§ **What the task asks**:
Report how many lines in the data include "obtain", with the number as the only reply.

§ **Task data**:

theorem frameDone_end : FrameDone i d (frameData i d (frameCycles i d)) := by
  have h := exitAt_frameData hl
  have hc := hl.count_pos
  have hdiv : 24 * d.count.toNat / 8 = 3 * d.count.toNat := by omega
  have hmod : 24 * d.count.toNat % 8 = 0 := by omega
  have hchan : ∀ c ∈ i.chans, ChanDone d (frameData i d (frameCycles i d)) c := fun c hm => by
    have hb := h.latchedBefore c hm rfl (by omega)
    have hlast : (24 * d.count.toNat - 1) / 8 = 3 * d.count.toNat - 1 ∧ (24 * d.count.toNat - 1) % 8 = 7 := by omega
    rw [frameData_end hl]
    refine ⟨?_, ?_, ?_⟩
    · rw [exitCycle_cur, h.cur c hm, bytesFetched, hdiv, hmod]
      rfl
    · rw [exitCycle_sh, h.sh c hm, heldByte, hdiv, hmod]
      simp [bufferByte]
    · rw [exitCycle_b, hb, windowBit, hlast.1, hlast.2, bitOf]
  rw [frameData_end hl] at hchan ⊢
  refine ⟨rfl, h.ieSaved, h.ieSaved, ?_, ?_, hchan, h.ptr, h.count, h.mem, h.tcnt, h.ecnt⟩
  · exact BitVec.eq_of_toNat_eq (by rw [exitCycle_bytesLeft, h.bytesLeft, hdiv]; simp)
  · exact BitVec.eq_of_toNat_eq (by rw [exitCycle_bitix, h.bitix, hmod]; rfl)

theorem frameKept_end : FrameKept i d (frameData i d (frameCycles i d)) := by
  have h := exitAt_frameData hl
  rw [frameData_end hl]
  exact ⟨h.above, fun hs => h.other.trans (by simp [acceptOther, hs]), h.host, h.resetIn⟩

theorem targetLevel_end (hp : PortsExist d) {c : Chan} (hc : c ∈ i.chans) :
    targetLevel i (frameData i d (frameCycles i d)) c = false := by
  obtain ⟨j, w, hj, hw, hlast⟩ := exists_lastWindowCycle hl
  have hoff := writeOffset_lt_tShort hl.fits c
  have hT : cfg.tBit = cfg.tShort + cfg.tLong := rfl
  rw [frameData_end hl, targetLevel, exitCycle_ports, hlast]
  exact targetLevel_frameData_afterFall hl hp hj hc (by omega) (by omega)

theorem sharedPort_end (hp : PortsExist d) (hs : i.sharedPort = true) :
    portGet (frameData i d (frameCycles i d)).ports (sharedPortId (cfg.descs i)) = frameOther i d := by
  obtain ⟨j, w, hj, hw, hlast⟩ := exists_lastWindowCycle hl
  obtain ⟨hshort, _, _, _, _⟩ := instanceOk_counts hl.fits
  have hT : cfg.tBit = cfg.tShort + cfg.tLong := rfl
  rw [frameData_end hl, exitCycle_ports, hlast]
  exact sharedPort_frameData_afterFall hl hp hj hs (by omega) (by omega)

end

/-- Settles O44: the elements follow the windows to the EXIT cycle, and the pins the falls of the last window. -/
theorem frameEndState : Obligations.FrameEndState := by
  unfold Obligations.FrameEndState
  intro i cfg d hl hp
  have h := exitAt_frameData hl
  have hend := frameData_end hl
  have hother : i.sharedPort = true → (frameData i d (frameCycles i d)).other = frameOther i d := fun hs => by
    rw [hend]; exact h.other_shared hs
  refine ⟨frameData i d (frameCycles i d), execTimes_frameData hl le_rfl, ?_, frameDone_end hl, frameKept_end hl,
    ?_, ?_, ?_, fun c hc => targetLevel_end hl hp hc, fun p b hn => pinLevel_frameData_notTarget hl hp hn le_rfl,
    fun hs => ⟨(sharedPort_end hl hp hs).trans (hother hs).symm, hother hs⟩⟩
  · rw [hend]; rfl
  · rw [hend]; exact h.active
  · rw [hend, exitCycle_now, h.now]; simp [frameCycles, Nat.add_assoc]
  · rw [hend]; exact h.portsExist hp

end Sys2Proof.Machine
end

section
/-! PROOF. Steps of the machine in a frame: the host's write of a command word is the launch, a busy step is a cycle of the
running command, and the reset input decides nothing while it is low (R11, R14, R97). -/

namespace Sys2Proof.Machine

open Sys2Proof Sys2Proof.Safety

variable {cfg : Config} {i : Instr} {d : Data cfg}

/-! ## The step that launches, and the busy step -/

/-- A word always fits the register CMD. -/
theorem writeReg_cmd (w : Byte) (s : State) : writeReg 0 w.toNat s = writeCmd w s := by
  have hlt : w.toNat < 2 ^ 8 := w.isLt
  rw [writeReg, if_pos hlt, BitVec.ofNat_toNat, BitVec.setWidth_eq]

theorem writeCmd_command {w : Byte} {rest : List Byte} (h : decode [w] = .command i rest) (s : State) :
    writeCmd w s = exec i s := by
  rw [writeCmd, h]

/-- Settles O32: the next operation of the host is the write, and a write of a word that decodes is the
command. An instance that cannot be built refuses both sides. -/
theorem stepRunsDecodedCommand : Obligations.StepRunsDecodedCommand := by
  unfold Obligations.StepRunsDecodedCommand
  intro cfg d w i rest hf hr hh hw
  cases hb : cfg.wellBuilt with
  | false =>
    have hi : instanceOk cfg i = false := instanceOk_of_wellBuilt_false hb
    rw [step_of_wellBuilt_false (s := ⟨cfg, d⟩) hb]
    exact (exec_of_instanceOk_false (s := ⟨cfg, _⟩) hi).symm
  | true =>
    rw [step_host ⟨hb, hf, hr⟩ hh, hostOp, writeReg_cmd, writeCmd_command hw]

/-- While a frame is in progress a step without reset is a cycle of the running command. -/
theorem step_busy (hf : d.fsm ≠ .idle) (hr : resetApplied d = false) :
    step ⟨cfg, d⟩ = exec d.active ⟨cfg, sampleReset d⟩ := by
  cases hb : cfg.wellBuilt with
  | false =>
    have hi : instanceOk cfg d.active = false := instanceOk_of_wellBuilt_false hb
    rw [step_of_wellBuilt_false (s := ⟨cfg, d⟩) hb]
    exact (exec_of_instanceOk_false (s := ⟨cfg, _⟩) hi).symm
  | true =>
    rw [step_active (s := ⟨cfg, d⟩) hb hr, activeCycle]
    cases hc : d.fsm with
    | idle => exact absurd hc hf
    | entry => simp [hc]
    | run => simp [hc]
    | exit => simp [hc]

/-! ## A command does not look at the reset input -/

/-- The elements d with these coming levels of the reset input. -/
def withResetIn (d : Data cfg) (r : List Bool) : Data cfg := { d with resetIn := r }

theorem sampleReset_withResetIn (d : Data cfg) (r : List Bool) : sampleReset (withResetIn d r) = withResetIn d r.tail := rfl

theorem commandActs_withResetIn (i : Instr) (d : Data cfg) (r : List Bool) :
    commandActs i (withResetIn d r) = commandActs i d := by
  cases i <;> rfl

theorem nextData_withResetIn (i : Instr) (d : Data cfg) (r : List Bool) :
    nextData i (withResetIn d r) = withResetIn (nextData i d) r := by
  have same {f : Fsm} (hf : d.fsm = f) : (withResetIn d r).fsm = f := hf
  cases hf : d.fsm with
  | idle => rw [nextData_idle hf, nextData_idle (same hf)]; rfl
  | entry =>
    have hchan : entryChan i.nch (withResetIn d r) = entryChan i.nch d := rfl
    cases hc : entryChan i.nch d with
    | none => simp only [nextData, hf, same hf, hchan, hc]
    | some c => rw [nextData_entry hf hc, nextData_entry (same hf) (hchan.trans hc)]; rfl
  | run => rw [nextData_run hf, nextData_run (same hf), commandActs_withResetIn]; rfl
  | exit => rw [nextData_exit hf, nextData_exit (same hf)]; rfl

theorem frameData_withResetIn (i : Instr) (d : Data cfg) (r : List Bool) (k : Nat) :
    frameData i (withResetIn d r) k = withResetIn (frameData i d k) r := by
  induction k with
  | zero => rfl
  | succ k ih => rw [frameData_succ, ih, nextData_withResetIn, ← frameData_succ]

/-- A cycle of a frame runs the same whatever the reset input will be. -/
theorem exec_frameData_withResetIn (hl : LaunchReady i d) {k : Nat} (hk : k < frameCycles i d) (r : List Bool) :
    exec i ⟨cfg, withResetIn (frameData i d k) r⟩ = .next ⟨cfg, withResetIn (frameData i d (k + 1)) r⟩ := by
  have hl' : LaunchReady i (withResetIn d r) := hl
  rw [← frameData_withResetIn, ← frameData_withResetIn]
  exact exec_frameData hl' hk

/-! ## The steps of a frame -/

/-- A run that has answered a next state goes on with a step of it. -/
theorem run_succ_of_next (M : Host.Core) {k : Nat} {s t : M.State} (h : M.run k s = .next t) :
    M.run (k + 1) s = M.step t := by
  induction k generalizing s with
  | zero =>
    cases h
    rw [Host.Core.run]
    cases M.step t <;> rfl
  | succ k ih =>
    rw [Host.Core.run] at h ⊢
    cases hs : M.step s with
    | next s' => rw [hs] at h; exact ih h
    | fault f => rw [hs] at h; cases h
    | refused r => rw [hs] at h; cases h

/-- With reset not applied in the next n cycles it is not applied in any one of them. -/
theorem noResetFor_head {n k : Nat} (h : NoResetFor n d) (hk : k < n) (e : Data cfg) :
    resetApplied (withResetIn e (d.resetIn.drop k)) = false := by
  simp only [resetApplied, withResetIn, List.head?_drop, beq_eq_false_iff_ne]
  intro hhead
  exact h (List.mem_of_getElem? ((List.getElem?_take_of_lt hk).trans hhead))

/-- A step of a frame in progress whose reset input is low in this cycle is the frame's next cycle. -/
theorem step_frameData (hl : LaunchReady i d) {k : Nat} (h0 : 0 < k) (hk : k < frameCycles i d) {r : List Bool}
    (hr : resetApplied (withResetIn (frameData i d k) r) = false) :
    step ⟨cfg, withResetIn (frameData i d k) r⟩ = .next ⟨cfg, withResetIn (frameData i d (k + 1)) r.tail⟩ := by
  obtain ⟨hin, hf⟩ := inFrame_frameData hl h0 hk
  have hactive : (withResetIn (frameData i d k) r).active = i := hin.active
  rw [step_busy (d := withResetIn _ r) hf hr, hactive, sampleReset_withResetIn]
  exact exec_frameData_withResetIn hl hk r.tail

/-- k steps after the host met the block with the command word to write, the block is k cycles into the frame. -/
theorem run_frameData {rest : List HostOp} (hl : LaunchReady i d) (hn : NoResetFor (frameCycles i d) d)
    (hh : d.host = .writeReg 0 (encodeWord i).toNat :: rest) {k : Nat} (h0 : 0 < k) (hk : k ≤ frameCycles i d) :
    Host.Core.run core k ⟨cfg, d⟩ =
      .next ⟨cfg, withResetIn (frameData i { d with host := rest } k) (d.resetIn.drop k)⟩ := by
  have hl' : LaunchReady i { d with host := rest } := hl
  induction k, h0 using Nat.le_induction with
  | base =>
    have hdec : decode [encodeWord i] = .command i [] := by cases i <;> rfl
    have hr : resetApplied d = false := noResetFor_head hn hk d
    have hstep := stepRunsDecodedCommand cfg d _ i rest hl.idle hr hh hdec
    have hexec := exec_frameData_withResetIn hl' hk d.resetIn.tail
    rw [List.drop_one]
    exact (run_succ_of_next core rfl).trans (hstep.trans hexec)
  | succ k h0 ih =>
    have hstep := step_frameData hl' h0 hk (noResetFor_head hn hk _)
    rw [List.tail_drop] at hstep
    exact (run_succ_of_next core (ih (by omega))).trans hstep

/-- Settles O55: k steps are k cycles into the frame, and the frame's cycles do not look at the reset input. -/
theorem stepsRunTheWholeFrame : Obligations.StepsRunTheWholeFrame := by
  unfold Obligations.StepsRunTheWholeFrame
  intro i cfg d rest hl hn hh
  have hl' : LaunchReady i (withResetIn { d with host := rest } (d.resetIn.drop (frameCycles i d))) := hl
  have hpos : 0 < frameCycles i d := Nat.succ_pos _
  rw [run_frameData hl hn hh hpos le_rfl, ← frameData_withResetIn]
  exact (execTimes_frameData hl' le_rfl).symm

end Sys2Proof.Machine
end

section
/-! PROOF. The host's registers and latches between frames, STATUS, and the invariant at reset (R11 to R14, R26, R27). -/

namespace Sys2Proof.Machine

open Sys2Proof Sys2Proof.Safety

variable {cfg : Config}

/-! ## The register map (10_state.md section 2) -/

theorem chanOf_val (c : Chan) : chanOf c.val = some c := chanOf_eq_some_iff.mpr rfl

theorem chanOf_eq_none {n : Nat} (h : 4 ≤ n) : chanOf n = none := dif_neg (Nat.not_lt.mpr h)

/-- The numbers that name no register. -/
theorem unlisted_cases {n : Nat} (h : n = 3 ∨ 8 ≤ n) : n = 3 ∨ ∃ k, n = k + 4 ∧ chanOf k = none := by
  rcases h with h | h
  · exact .inl h
  · exact .inr ⟨n - 4, by omega, chanOf_eq_none (by omega)⟩

@[simp] theorem regValue_status (d : Data cfg) : regValue d 1 = some (status d).toNat := rfl

@[simp] theorem regValue_count (d : Data cfg) : regValue d 2 = some d.count.toNat := rfl

@[simp] theorem regValue_ptr (d : Data cfg) (c : Chan) : regValue d (4 + c.val) = some (chanGet d.ptr c).toNat := by
  rw [Nat.add_comm, regValue, chanOf_val]
  rfl

theorem regValue_unlisted (d : Data cfg) {n : Nat} (h : n = 3 ∨ 8 ≤ n) : regValue d n = none := by
  rcases unlisted_cases h with rfl | ⟨k, rfl, hk⟩
  · rfl
  · rw [regValue, hk]
    rfl

theorem writeReg_count (s : State) {v : Nat} (hv : v < 2 ^ s.cfg.countW) :
    writeReg 2 v s = onward s (tick { s.data with count := BitVec.ofNat s.cfg.countW v }) := by
  rw [writeReg, if_pos hv]

theorem writeReg_ptr (s : State) (c : Chan) {v : Nat} (hv : v < 2 ^ s.cfg.addrW) :
    writeReg (4 + c.val) v s =
      onward s (tick { s.data with ptr := chanSet s.data.ptr c (BitVec.ofNat s.cfg.addrW v) }) := by
  rw [Nat.add_comm, writeReg, chanOf_val]
  exact if_pos hv
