-- ==== Sys2Proof/Config.lean ====
section
/-! DEFINITION. What an implementation fixes (spec `00_scope.md` R7) and the free values. The values the spec takes for the
parameters stand in `Sys2Proof/Machine/Params.lean`; what the spec leaves OPEN is an uninterpreted constant here. -/

namespace Sys2Proof

/-- A device's identity triple (R36, R281). -/
structure Identity where
  manufacturer : BitVec 32
  deviceId : BitVec 32
  version : BitVec 16
  deriving DecidableEq, Repr

/-- What `flash` does with more words than memory has (R7 `FLASH_OVERSIZE`, R130). -/
inductive OversizePolicy where
  | reject
  | truncate
  deriving DecidableEq, Repr

/-- The parameters of R7, one field each. -/
structure Config where
  /-- `QUEUE_CAP` (R6). -/
  queueCap : Nat
  /-- `SKIP_CHAIN` (D10, R239). -/
  skipChain : Bool
  /-- `MAX_DEVICES` (D23, R129). -/
  maxDevices : Nat
  /-- `FLASH_OVERSIZE` (D22, R130). -/
  flashOversize : OversizePolicy
  /-- `HWI_EXTRA_CYCLES` of the floppy controller (D18, R260). -/
  hwiExtraFloppy : Nat
  /-- `HWI_EXTRA_CYCLES` of the clock (D18, R260). -/
  hwiExtraClock : Nat
  /-- `HWI_EXTRA_CYCLES` of the display (D18, R260). -/
  hwiExtraDisplay : Nat
  /-- `CLOCK_SCALE` (D29, R332). -/
  clockScale : Nat
  /-- `FD_SECTOR_SIZE` (D26, R303). -/
  fdSectorSize : Nat
  /-- `FD_SECTOR_COUNT` (D26, R303). -/
  fdSectorCount : Nat
  /-- `FD_SECTORS_PER_TRACK` (D26, R303). -/
  fdSectorsPerTrack : Nat
  /-- `FD_SEEK_PER_TRACK` (D28, R312). -/
  fdSeekPerTrack : Nat
  /-- `ID_FLOPPY` (D31, R288). -/
  idFloppy : Identity
  /-- `ID_CLOCK` (D31, R288). -/
  idClock : Identity
  /-- `ID_DISPLAY` (D31, R288). -/
  idDisplay : Identity
  deriving DecidableEq, Repr

/-- The free value of `FD_SEEK_PER_TRACK`, which R7 marks "OPEN (named parameter, no default)": log entry 7. -/
opaque Config.openSeekPerTrack : Nat

/-- What a device that is none of the three reference devices answers to `interrupt(view)`: its interrupt message and its private
state after the call, the writes it makes through the view in order, and the messages it has to return in order (R282, R283, R285). -/
structure ExternalReply where
  msg : Word
  priv : List Word
  writes : List Machine.ViewWrite
  messages : List Word
  deriving DecidableEq, Repr, Inhabited

/-- `interrupt(view)` of the external device variant `kind` with interrupt message `msg` and private state `priv`: uninterpreted, log
entry 10. -/
opaque Config.externalInterrupt (kind : Nat) (msg : Word) (priv : List Word) (v : Machine.View) : ExternalReply

/-- `cycle()` of the external device variant `kind` with interrupt message `msg` and private state `priv`: the private state after it
and the messages it has to return; it has no view (R284). Uninterpreted, log entry 10. -/
opaque Config.externalCycle (kind : Nat) (msg : Word) (priv : List Word) : List Word × List Word

/-- `HWI_EXTRA_CYCLES` of the external device variant `kind` (R7, R260). Uninterpreted, log entry 10. -/
opaque Config.externalExtraCycles (kind : Nat) : Nat

end Sys2Proof
end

§ **Written solution**:
4